Finding peaks with SIMD

code
julia
Author

Allen Hill

Published

March 2, 2026

A couple of years ago, I added a benchmarks page to the documentation for my Peaks.jl package (a Julia package for finding peaks in vector data). When I compared the performance of my Peaks.jl functions against other obvious peak finding implementations, I was shocked to discover that some of the other functions were faster!1 🙀 This completely unacceptable situation was just the encouragement nerd-snipe I needed to develop the new fastest™ peak finding function.2 Considering the relative simplicity of the existing peak finding algorithm, any meaningfully faster solution would have to involve explicit SIMD vectorization.3

SIMD stands for single-instruction, multiple-data. CPUs run software by executing one instruction at a time.4 Normal CPU instructions operate on scalar values (e.g. add one number to another), but many CPUs have SIMD extensions which add specialized instructions that can perform common operations (addition, multiplication, comparison, etc) on vector values (e.g. add 4 pair of numbers). This means the CPU does more work at once, which can be very handy to speed up software! Unfortunately, using SIMD forces a different, less-flexible style of programming: it’s harder/not possible to use branching (think if statements), and SIMD instructions operate on a fixed-width vector (e.g. 4 pair of numbers are always added, and if less than 4 pair are available, special handling or a non-SIMD fallback is needed).

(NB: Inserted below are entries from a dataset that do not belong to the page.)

-- ==== Sys2Proof/Machine/House.lean ====
section
/-! DEFINITION. Coach houses: starting descriptors (R166, R179, R194), releasing, taking and stealing units (R186 to R190,
R309 to R312), landing cells (R251), migration slots in the regions (R193 to R199), and the retirement and return of
coaches (R202 to R206). -/

namespace Sys2Proof.Machine

/-! ### Deques -/

def dequeOf (s : State) (k : Nat) : List UnitRange := s.co.ranges.filter (fun r => r.coach == some k)
def dequeUnits (s : State) (k : Nat) : Nat := ((dequeOf s k).map (·.count)).foldl (· + ·) 0
def sameRange (a b : UnitRange) : Bool :=
  a.chan == b.chan && a.gen == b.gen && a.entry == b.entry && a.first == b.first
def putRange (s : State) (r : UnitRange) : State := withCo s { s.co with ranges := s.co.ranges ++ [r] }
/-- Replace a range entry in its place, or take it out where nothing is left. -/
def shrinkRange (s : State) (r v : UnitRange) : State :=
  withCo s { s.co with ranges := s.co.ranges.flatMap (fun x =>
    if sameRange x r then (if v.count = 0 then [] else [v]) else [x]) }

/-- A deque has 16 entries; one of them is kept for the answer of a remote steal that is under way (R160, R188). -/
def dequeRoom (s : State) (k : Nat) : Bool :=
  decide ((dequeOf s k).length + (! (sGet s.co.stealing k []).isEmpty).toNat < 16)
/-- Coaches of a house that may be chosen under R166: active, not running MIGRATE, with a free deque entry. -/
def choosable (s : State) (k : Nat) : Bool := coachUp s k && ! migrating s k && dequeRoom s k
/-- The coach with the fewest unstarted units; ties to the lowest number that follows the one chosen last (R166). -/
def chooseCoach (s : State) (n : Nat) : Option Nat :=
  let last := sGet s.co.lastCoach n 15
  ((List.range 16).map (fun i => 16 * n + (last + 1 + i) % 16)).foldl (fun acc k =>
    if ! choosable s k then acc
    else
      match acc with
      | none => some k
      | some j => if dequeUnits s k < dequeUnits s j then some k else some j) none
def noteChosen (s : State) (k : Nat) : State :=
  withCo s { s.co with lastCoach := sPut s.co.lastCoach (houseOf k) 15 (k % 16) }

/-! ### Starting descriptors (R169, R179, R185, R194, R205) -/

/-- MIGRATE is accepted, or the status that refuses it (R172, R194). A segment that is being copied and has no slot gives
MIG_BUSY where all 16 slots are taken, as the table of R172 says, and else MIG_STATE (assumption 148). -/
def migCheck (s : State) (n g : Nat) : Nat :=
  if segMig (bankNow s) g ≠ 2 then 0xA
  else
    match slotFor s n g with
    | some i => if (migSlot s n i).running.isSome then 0xB else 0
    | none => if (List.range 16).all (fun i => (migSlot s n i).valid) then 0xB else 0xA
/-- Mark the slot running with its coach, in every region of this twin. -/
def markRunning (s : State) (g : Nat) (a : Agent) : State :=
  forAll (List.range 16) s (fun t n =>
    match slotFor t n g with
    | some i => setSlot t n i { migSlot t n i with running := some a }
    | none => t)
/-- A fetched descriptor is assigned to a coach: its owner, whose deque receives all its units (R166, R185). One that breaks a
rule of R169 is never assigned; one for which no deque has room waits for its assignment. -/
def assignDesc (s : State) (d : Desc) : Option State :=
  let ch := chanOf s d.chan
  if d.stage ≠ .ready ∨ d.units ≠ 0 ∨ d.aborted = true ∨ descCheck d.bits ch.priv ≠ 0 then none
  else
    (chooseCoach s d.house).map (fun k =>
      let n := unitCount d.bits
      let t := putDesc (noteChosen s k) { d with owner := some k, units := n }
      putRange t ⟨d.chan, d.gen, d.entry, 0, n, houseOf k, some k, d.bits, coachAgent t k, ch, none, false⟩)
/-- Units of the range may run: its descriptor has started, or its started unit runs again (R179, R203). -/
def runnable (s : State) (r : UnitRange) : Bool :=
  r.restart || (descAt s r.chan r.gen r.entry).elim true (fun d => d.stage != .ready)
/-- Start one descriptor whose turn has come; none where it must wait. -/
def startDesc (s : State) (d : Desc) : Option State :=
  let before := (s.co.descs.takeWhile (fun x => ! sameDesc x d)).filter (fun x => x.chan == d.chan && x.gen == d.gen)
  if d.stage ≠ .ready ∨ before.any (fun x => x.stage == .fetch || x.stage == .ready) = true ∨
      (dFence d.bits = true ∧ before.any (fun x => x.stage != .done) = true) then none
  else
    let drop := (dropRanges s d.chan d.gen d.entry).1
    let refuse (st : Nat) : State :=
      let r := recordFor drop d st 0
      putDesc (perfHit r.1 d.house 0x0F 0 1 1) { d with stage := .done, record := some r.2 }
    if d.aborted then some (retire drop { d with firstLeft := some 0 })
    else
      match descCheck d.bits (chanOf s d.chan).priv with
      | 0 =>
        let g := segOf (dSrc d.bits)
        let st := if dOpc d.bits = 8 then migCheck s d.house g else 0
        if d.units = 0 then none
        else if st ≠ 0 then some (refuse st)
        else
          let t := putDesc s { d with stage := .run }
          some (if dOpc d.bits = 8 then markRunning t g (coachAgent t (d.owner.getD 0)) else t)
      | st => some (refuse st)
/-- Start whatever may start. -/
def startDescsN (n : Nat) (s : State) : State :=
  match n with
  | 0 => s
  | m + 1 =>
    match (s.co.descs.findSome? (assignDesc s)).or (s.co.descs.findSome? (startDesc s)) with
    | some t => startDescsN m t
    | none => s
def startDescs (s : State) : State := startDescsN (2 * s.co.descs.length + 1) s

/-! ### Release (R232, R233, R304, R309 to R312) -/

/-- Quota cells of started units, and of released units not started, that a test of channel and life selects (R217,
R232). -/
def quotaOf (s : State) (p : Nat → Chan → Bool) : Nat :=
  ((s.co.units.filter (fun u => p u.chan u.ch)).map (fun u => quotaCells u.bits u.unit)).foldl (· + ·) 0 +
    (((s.co.ranges ++ s.co.transit).filter (fun r => p r.chan r.ch && r.released.isSome)).map (fun r =>
      ((List.range r.count).map (fun i => quotaCells r.bits (r.first + i))).foldl (· + ·) 0)).foldl (· + ·) 0
/-- Cells of a channel's quota in use: its units of any generation, not those of an earlier channel at its index. -/
def quotaUsed (s : State) (c : Nat) : Nat := quotaOf s (fun i ch => i == c && ch.life == (chanOf s c).life)
/-- Device ports behind which byte ranges lie, each once. -/
def portsBehind (s : State) (l : List (Nat × Nat)) : List Nat :=
  ((rangeLines l).map (fun x => segPort (bankNow s) (segOf (lineAddr x)))).dedup
/-- Meter instances that a unit is charged on, one for each port read and each port written (R304). -/
def unitMeters (s : State) (n tenant : Nat) (d : BitVec 512) (i : Nat) : List Nat :=
  if unsplit d ∨ dOpc d = 7 then []
  else
    (portsBehind s (unitReads d i) ++ portsBehind s (unitWrites d i)).filterMap (fun q => meterFor s n tenant q)
/-- Charge meters one after the other; none where one gives red. The flag tells that one gave yellow. -/
def chargeMeters (s : State) (n bytes : Nat) (l : List Nat) (yellow : Bool) : Option (State × Bool) :=
  match l with
  | [] => some (s, yellow)
  | i :: t =>
    let k := colourOf s (meterProfile s n i) (meterPair s n i) bytes
    if k = .red then none
    else
      chargeMeters (setMeter s n i (chargeColour s (meterProfile s n i) (meterPair s n i) bytes k)) n bytes t
        (yellow || k == .yellow)
/-- The channel's shaper lets `bytes` pass and is charged (R312). -/
def chargeShaper (s : State) (c : Nat) (d : BitVec 512) (bytes : Nat) : Option State :=
  if unsplit d ∨ dOpc d = 7 then some s
  else
    let r := (chanOf s c).rate
    let p := sGet s.buf.shapers c fullPair
    if ratePir s.banks.live r = 0 then some s
    else if tokensC s r p < 4096 * bytes ∨ tokensP s r p < 4096 * bytes then none
    else some (withBuf s { s.buf with shapers := sPut s.buf.shapers c fullPair (chargeBoth s r p bytes bytes) })
/-- Release one unit: quota, shaper, meters, in that order; its level, and the flow that its landing reservation joins
(R309, R316). -/
def release (s : State) (c : Nat) (d : BitVec 512) (i : Nat) : Option (State × Nat × Nat) :=
  let ch := chanOf s c
  let b := unitBytes d i
  if ch.quota * 256 < quotaUsed s c + quotaCells d i then none
  else
    match chargeShaper s c d b with
    | none => none
    | some t =>
      let l := unitMeters t ch.house ch.tenant d i
      (chargeMeters t ch.house b l false).map (fun r => (r.1, if r.2 then 0 else 1, l.headD defaultFlow))
/-- The range's next unit may be taken, charged where it was not released before. -/
def releaseNext (s : State) (r : UnitRange) : Option (State × Nat × Nat) :=
  match r.released with
  | some v => some (s, v.1, v.2)
  | none => release s r.chan r.bits r.first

Conveniently, I’ve wanted to learn SIMD for a while, and I just needed a personally relevant, real problem to experiment on. Some features can’t be supported in a SIMD algorithm (e.g. no Missing support)5, but it was non-negotiable that both SIMD and non-SIMD functions maintained the same basic definition of a peak:

A peak MUST be preceded by lesser element(s), MAY be followed by equal element(s), and MUST be ultimately followed by lesser element(s).

A peak where the “largest” element(s) occurs more than once is called a “plateau”. The location of a plateau is defined as the first largest element; this definition allows appending data without altering the location of an existing peak.

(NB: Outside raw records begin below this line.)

-- ==== Sys2Proof/Machine/Reply.lean ====
section
/-! DEFINITION. Messages that reach an agent: grants, Cmp, Err, DataGo, Fill, MemCmp and snoops (R102 to R120, R141); the
carve-out lines that a region reads (R81, R82); released capacity (R74 to R76); and the timers of requests and
reservations (R140, R288). -/

namespace Sys2Proof.Machine

/-- What a change lets go on: descriptors of channels and TLPs of functions. -/
def settleAll (s : State) : State := settlePeers (startDescs s)

/-! ### Answers to agents (R109, R112, R120, R121) -/

/-- The forwarded request that an answer of the other twin's home is for. -/
def fwdOf (s : State) (m : Hdr) : Option Fwd := s.pair.fwd.find? (fun f => f.src == m.tgt && f.rtag == m.rtag)
/-- The MemRd that the forwarding twin sends to its own device port for a grant with data (R111, R121). -/
def fwdMemRd (s : State) (f : Fwd) (m : Hdr) : Hdr :=
  let near := f.req.kind == .atomicFar && isCoach m.tgt
  let n := if isCoach m.tgt then houseOf (coachNo m.tgt) else portRegion (localAgent m.tgt)
  { tgt := m.tgt, htwin := m.htwin, hslice := m.hslice, htxn := m.htxn, rtag := m.rtag, laddr := m.laddr
    dest := if near then 0 else attachment m.tgt, ddat := near, fwd := true, epoch0 := f.req.m.epoch0
    dport := Fin.ofNat 128 (portIn s (bankFor s f.req.m.epoch0) n (lineAddr m.laddr)) }
/-- The twin node passes on an answer of the other twin's home to an own agent: with a grant that carries data, an Upgrade's
that the home has served as RdOwn among them, it sends the MemRd to this twin's own device port; a Cmp or an Err ends the
request there (R112, R120, R121, R482). -/
def twinAnswer (s : State) (m : Hdr) (ends : Bool) : State :=
  if m.htwin = s.dev.pid then s
  else
    match fwdOf s m with
    | none => s
    | some f =>
      let kind := f.req.kind
      let reads := ! m.nodata && (match kind with
        | .rdShared | .rdOwn | .upgrade | .rdCur => true
        | .atomicFar => ! ends
        | _ => false)
      let closes := ends && kind != .rdCur
      let t :=
        if closes then dropFwd s m.tgt m.rtag
        else { s with pair := { s.pair with fwd := s.pair.fwd.map (fun x =>
          if x.src = f.src ∧ x.rtag = f.rtag then { x with htxn := m.htxn, granted := true } else x) } }
      if reads then send t (.memrd (fwdMemRd t f m)) else t

/-- Give an answer to its agent. -/
def toHostOrCoach (s : State) (m : Hdr) (h : State → Nat → State) (c : State → Nat → State) : State :=
  if ! ownAgent s m.tgt then s
  else if localAgent m.tgt < 128 then h s (localAgent m.tgt)
  else if isCoach m.tgt then c s (coachNo m.tgt)
  else s
/-- A grant (NDR 1 Cmp-S, 2 Cmp-E) or a Cmp (0). -/
def grantTo (s : State) (m : Hdr) (ndr : Nat) (res : AtomicRes) : State :=
  settleAll (toHostOrCoach (twinAnswer s m (ndr == 0)) m
    (fun t p => hostGrant t p m ndr res) (fun t k => coachGrant t k m ndr res))
/-- CMPS. -/
def execCmps (m : Hdr) (s : State) : Host.Outcome State Fault Refusal :=
  .next (onFabric s (receive s (.cmps m) (fun t => grantTo t m 1 {})))
/-- CMPO. -/
def execCmpo (m : Hdr) (s : State) : Host.Outcome State Fault Refusal :=
  .next (onFabric s (receive s (.cmpo m) (fun t => grantTo t m 2 {})))
/-- CMP: of a home, or of a device port cell that has performed an atomic of R60 (assumption 43). -/
def execCmp (m : Hdr) (res : AtomicRes) (s : State) : Host.Outcome State Fault Refusal :=
  .next (onFabric s (receive s (.cmp m res) (fun t =>
    if m.ddat then
      settleAll (toHostOrCoach t m (fun u p => hostDirect u p m (.old res.old (m.status != 0)))
        (fun u k => coachDirect u k m res))
    else grantTo t m 0 res)))
/-- ERR (R137, R145, R147). -/
def execErr (m : Hdr) (s : State) : Host.Outcome State Fault Refusal :=
  .next (onFabric s (receive s (.err m) (fun t =>
    let u := if m.htwin = t.dev.pid then t else dropFwd t m.tgt m.rtag
    settleAll (toHostOrCoach u m (fun v p => hostErr v p m) (fun v k => coachErr v k m)))))
/-- DATAGO: the named agent sends its data; a DataGo without an agent has the device port write poison (R113, R142). -/
def execDatago (m : Hdr) (s : State) : Host.Outcome State Fault Refusal :=
  .next (onFabric s (receive s (.datago m) (fun v =>
    let t := unreserve v (.dirty m.tgt (homeTxn m))
    if m.tgt = 0x3FF then dpWrite t m.dport m.laddr m 0 fullMask true
    else
      settleAll (toHostOrCoach (twinAnswer t m false) m (fun u p => hostDatago u p m) (fun u k => coachDatago u k m)))))
/-- FILL: the atomic unit's line, or a line for a coach's cache (R111, R153). -/
def execFill (m : Hdr) (data : LineData) (s : State) : Host.Outcome State Fault Refusal :=
  .next (onFabric s (receive s (.fill m data) (fun t =>
    if m.tgt = 0x3FF then homeFill t m data
    else settleAll (toHostOrCoach t m (fun u _ => u) (fun u k => coachData u k m data)))))
/-- MEMCMP: to the home, or to the agent that wrote without one (R113). -/
def execMemcmp (m : Hdr) (s : State) : Host.Outcome State Fault Refusal :=
  .next (onFabric s (receive s (.memcmp m) (fun t =>
    if m.tgt = 0x3FF then (if forThisHome t m then homeMemcmp t m else t)
    else settleAll (toHostOrCoach t m (fun u p => hostDirect u p m .done) (fun u k => coachDirect u k m {})))))
/-- BIACK (R106). -/
def execBiack (m : Hdr) (s : State) : Host.Outcome State Fault Refusal :=
  .next (onFabric s (receive s (.biack m) (fun t => if forThisHome t m then homeBiack t m else t)))

/-! ### Snoops (R102, R105, R115, R116) -/

/-- BACKINV or BACKDOWN reaches its agent. -/
def snoopAgent (s : State) (m : Hdr) (down : Bool) : State :=
  toHostOrCoach s m (fun t p => hostSnoop t p m down false) (fun t k => coachSnoop t k m down false)
def execBackinv (m : Hdr) (s : State) : Host.Outcome State Fault Refusal :=
  .next (onFabric s (receive s (.backinv m) (fun t => snoopAgent t m false)))
/-- BACKDOWN. -/
def execBackdown (m : Hdr) (s : State) : Host.Outcome State Fault Refusal :=
  .next (onFabric s (receive s (.backdown m) (fun t => snoopAgent t m true)))
/-- A member counts as answered at once: it is in a lost set of the region's slices, its coach is retired or faulted, or its unit
is fenced or in reset (R150). A host whose link is not active answers from its cell. -/
def countedAtOnce (s : State) (n : Nat) (a : Agent) : Bool :=
  (lostSet s (2 * n)).contains a || (lostSet s (2 * n + 1)).contains a || (agentUnit a).any (unitDown s) ||
    (isCoach a && decide (2 ≤ coachState s (coachNo a)))
/-- BACKINV_BROADCAST at a region: every member of the segment's sharing set there but the requester is snooped, by the set of
the epoch in which the home issued the broadcast (R65, R116, R117, R150, assumption 44). -/
def execBackinvBroadcast (region : Fin 16) (m : Hdr) (s : State) : Host.Outcome State Fault Refusal :=
  .next (onFabric s (receive s (.backinvBroadcast region m) (fun t =>
    let n := region.val
    let b := bankFor t m.epoch0
    let l := (regionMembers b (n + 16 * pidNat t) (segShare b (lineSeg m.laddr))).filter (fun a =>
      a != m.tgt && ! countedAtOnce t n a)
    let g : Agg := ⟨n, m, l⟩
    let u := withDir t { t.dir with aggs := t.dir.aggs ++ [g] }
    if l.isEmpty then settleAgg u g
    else
      forAll l u (fun v a =>
        if localAgent a < 128 then hostSnoop v (localAgent a) m false true else coachSnoop v (coachNo a) m false true))))

/-! ### Timers of agents (R140, R141, R288) -/

/-- REQUEST_TIMEOUT: the failure goes to the request's client. -/
def execRequestTimeout (agent : Agent) (rtag : BitVec 10) (s : State) : Host.Outcome State Fault Refusal :=
  .next (onFabric s
    (if ! ownAgent s agent then s
     else if localAgent agent < 128 then settleAll (hostTimeout s (localAgent agent) rtag)
     else if isCoach agent then settleAll (coachTimeout s (coachNo agent) rtag)
     else s))
/-! ### Carve-out lines (R80 to R82) -/

/-- The access that waits for a line goes on: checked with it, or refused with a tag error. -/
def tagUser (s : State) (l : LAddr) (err : Bool) (u : TagUser) : State :=
  match u with
  | .host c e => if (hostCmd c).elim false (fun h => hostUp s h.port) then hostRun s c e err else s
  | .peer id => peerCheck s id err
  | .coach k => pumpCoach s k (if err then some l else none)
/-- Port of an access that waits, where a host made it. -/
def tagPort (s : State) (u : TagUser) : Option Nat :=
  match u with
  | .host c _ => (hostCmd c).map (·.port)
  | .peer id => (jobAt s id).map (·.port)
  | .coach _ => none
/-- TAG_LINE_FILL: the line is cached and the held accesses are checked; a line in error is read once more, and a second
error refuses them (R82, R428). Data whose line was dropped while it was read is not used: the line is read again (R78, R83). -/
def execTagLineFill (region : Fin 16) (line : LAddr) (data : LineData) (ecc : Ecc) (s : State) :
    Host.Outcome State Fault Refusal :=
  .next (onFabric s (receive s (.tagLineFill region line data ecc) (fun t =>
    match t.pool.tagWaits.find? (fun w => w.region == region && w.line == line) with
    | none => t
    | some w =>
      let others := t.pool.tagWaits.filter (fun v => ! (v.region == region && v.line == line))
      let gone := { t with pool := { t.pool with tagWaits := others } }
      let read (x : TagWait) : State :=
        dpRead { t with pool := { t.pool with tagWaits := others ++ [x] } }
          (portFor t region (lineAddr line)) line 0x3FF (some (epochBit t)) (.tag region line)
      if w.stale then read { w with stale := false }
      else
        match ecc with
        | .uncorrectable =>
          if w.again then settleAll (forAll w.held gone (fun u x => tagUser u line true x)) else read { w with again := true }
        | e =>
          let u := tagInstall gone region line data
          let v := if e = .corrected then
              forAll ((w.held.filterMap (tagPort u)).dedup) (count u (R.RGN_TAG_ECC_CNT region) 0 .once (regionEv region 3))
                (fun x p => logCorrectable x p 0 14)
            else u
          settleAll (forAll w.held v (fun x y => tagUser x line false y)))))

/-! ### Released capacity (R67, R72, R74 to R76) -/

/-- Begin the purge sweep of segment `g` for port `p` at the slices that home it (R75). -/
def startSweep (s : State) (p g : Nat) : State :=
  let agents : List Agent := [BitVec.ofNat 10 p, BitVec.ofNat 10 (512 + p)]
  let lines := s.dir.ways.filterMap (fun e =>
    let x := e.1 / 16 / 8192
    let l := lineAt x (e.1 / 16 % 8192) e.2.tag
    if e.2.st ≠ .free ∧ e.2.shadow = false ∧ lineSeg l = g ∧ (ptrs e.2).any (fun a => agents.contains a) = true then some (x, l) else none)
  let t := { s with pool := { s.pool with sweeps := s.pool.sweeps ++ [(Fin.ofNat 128 p, g)] } }
  withDir t { t.dir with work := t.dir.work ++ lines.map (fun e => ⟨e.1, e.2, .sweep, agents⟩) }
/-- A sweep of one of these segments still has work. -/
def sweepBusy (s : State) (gs : List Nat) : Bool :=
  s.dir.work.any (fun w => w.kind == .sweep && gs.contains (lineSeg w.line)) ||
    s.dir.trk.any (fun e => e.2.done == .sweep && gs.contains (lineSeg e.2.line))
/-- RELEASE_DYNAMIC_CAPACITY: a segment without a home becomes UNBOUND at once, a shared-coherent one once the sweep of this
twin is done and the other has acknowledged that its own is (R68, R74 to R76, assumption 52). -/
def execReleaseDynamicCapacity (port : Fin 128) (extents : List Extent) (s : State) : Host.Outcome State Fault Refusal :=
  .next (onMailbox s port
    (let gs := rangeSegs extents
     let b := bankNow s
     if ! extents.all rangeOk || ! gs.all (fun g => decide (2 ≤ bindOf b port g)) then mboxRefuse s port true
     else
       let swept := gs.filter (fun g => segMode b g == 1)
       let plain := gs.filter (fun g => segMode b g != 1)
       let acks := if bindPartner s then gs else []
       let t := if gs.any (fun g => bindOf b port g == 2) then raiseEv s 9 else s
       let u := { t with pool := { t.pool with waits := t.pool.waits ++ [⟨port, true, acks, swept, swept⟩] } }
       let v := dropExtents (forAll plain u (fun w g => deviceBind w port g 0)) port plain
       let x := forAll acks v (fun w g => pairSend w (.bind port .unbound (BitVec.ofNat 16 g)))
       settleMbox (settleSlices (forAll swept x (fun w g => startSweep w port g)))))
/-- BIND: the other twin's change of a binding state is applied and acknowledged; a release of a shared-coherent segment waits
for the sweep of the slices that this twin homes (R68, R75). -/
def execBind (port : Fin 128) (st : BindState) (seg : BitVec 16) (s : State) : Host.Outcome State Fault Refusal :=
  .next (onFabric s
    (let g := seg.toNat
     match st with
     | .unbound =>
       if segMode (bankNow s) g = 1 then
         settleSlices (startSweep { s with pool := { s.pool with asked := s.pool.asked ++ [(port, g)] } } port g)
       else pairSend (dropExtents (deviceBind s port g 0) port [g]) (.bindAck port st seg)
     | .bound => pairSend (addExtents (deviceBind s port g 2) port [g]) (.bindAck port st seg)
     | _ => pairSend (deviceBind s port g (bindCode st)) (.bindAck port st seg)))
/-- PURGE_SWEEP_DONE: the sweeps of a port have nothing left to do; a release command completes once the other twin has
acknowledged, and the other twin's release is acknowledged (R74 to R76). -/
def execPurgeSweepDone (port : Fin 128) (s : State) : Host.Outcome State Fault Refusal :=
  .next (onFabric s
    (if sweepBusy s ((s.pool.sweeps.filter (fun x => x.1 == port)).map (·.2)) then s
     else
       let mine := s.pool.asked.filter (fun x => x.1 == port)
       let t := { s with pool := { s.pool with
         sweeps := s.pool.sweeps.filter (fun x => x.1 != port), asked := s.pool.asked.filter (fun x => x.1 != port)
         waits := s.pool.waits.map (fun w => if w.port = port ∧ w.release then { w with sweeps := [] } else w) } }
       settleMbox (forAll mine t (fun u x =>
         pairSend (dropExtents (deviceBind u port x.2 0) port [x.2]) (.bindAck port .unbound (BitVec.ofNat 16 x.2))))))

end Sys2Proof.Machine
end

I’m using Julia in this post (since I’m describing the algorithm/code from my Peaks.jl package), but the concepts should transfer to any language that allows explicit use of SIMD. We’ll use this signal to work out examples:

An example signal containing a normal peak, a “false” plateau, and a true plateau

Visually, we can recognize a normal peak at index 2. Next, there is a “false” plateau at index 4, where the signal rises, plateaus, but ultimately rises again (i.e. doesn’t meet the definition for a plateau peak). Finally, there is a true plateau at index 6.

Based on the definition of a peak, we need 3 comparisons for each element. The first part of the function/SIMD loop will need to set up, load the data, and perform the SIMD comparisons; like this:

1offset₋₁ = VecRange{8}(-1)
offset   = VecRange{8}( 0)
offset₊₁ = VecRange{8}(+1)

for i in firstindex(x)+1:8:lastindex(x)-1
2  xᵢ₋₁ = x[i + offset₋₁]
  xᵢ   = x[i + offset]
  xᵢ₊₁ = x[i + offset₊₁]

3  rise = bitmask(xᵢ₋₁  < xᵢ)
  fall = bitmask(xᵢ₊₁  < xᵢ)
  flat = bitmask(xᵢ₊₁ == xᵢ)

  # peak identification happens here
end
1
Define SIMD ranges to use as offsets when loading signal elements into SIMD registers.6 These are SIMD specific equivalents of normal ranges (e.g. VecRange{8}(-1) is functionally equivalent to -1:6).
2
Load (8) signal elements from a range of indices into special SIMD vector registers (e.g. during the first loop, xᵢ₋₁ will load elements 1:8 from x, xᵢ₋₁ == x[2 .+ -1:6]).7
3
The comparisons produce SIMD vectors holding 8 Bools, each of which holds the result (true or false) of a single comparison. The bitmask function converts each Bool in the vector into a single bit 1 or 0 in a byte (or a larger/wider bitset—a set of bits). Since many CPUs have native hardware support for 64- or 32-bit values, we can later process many more elements/peaks at a time using bitwise and other basic math operators.

Bitwise operators are functions (compiled to single CPU instructions) that are focused on manipulating the bits in a value/bitset; most bitwise operators apply logical operations to every bit in a bitset at once. There are bitwise operators for all common logic operations: AND (operator symbol is &), OR (|), NOT (~), etc. Some other operators include left (<<) and right (>>) shifts, which add a number of 0 bit(s) before the least-significant bit (LSB) or after the most-significant bit (MSB), and drop the extra bit(s), e.g. 0b00010101 >> 1 shifts 0b00010101 right by one bit, resulting in 0b00001010.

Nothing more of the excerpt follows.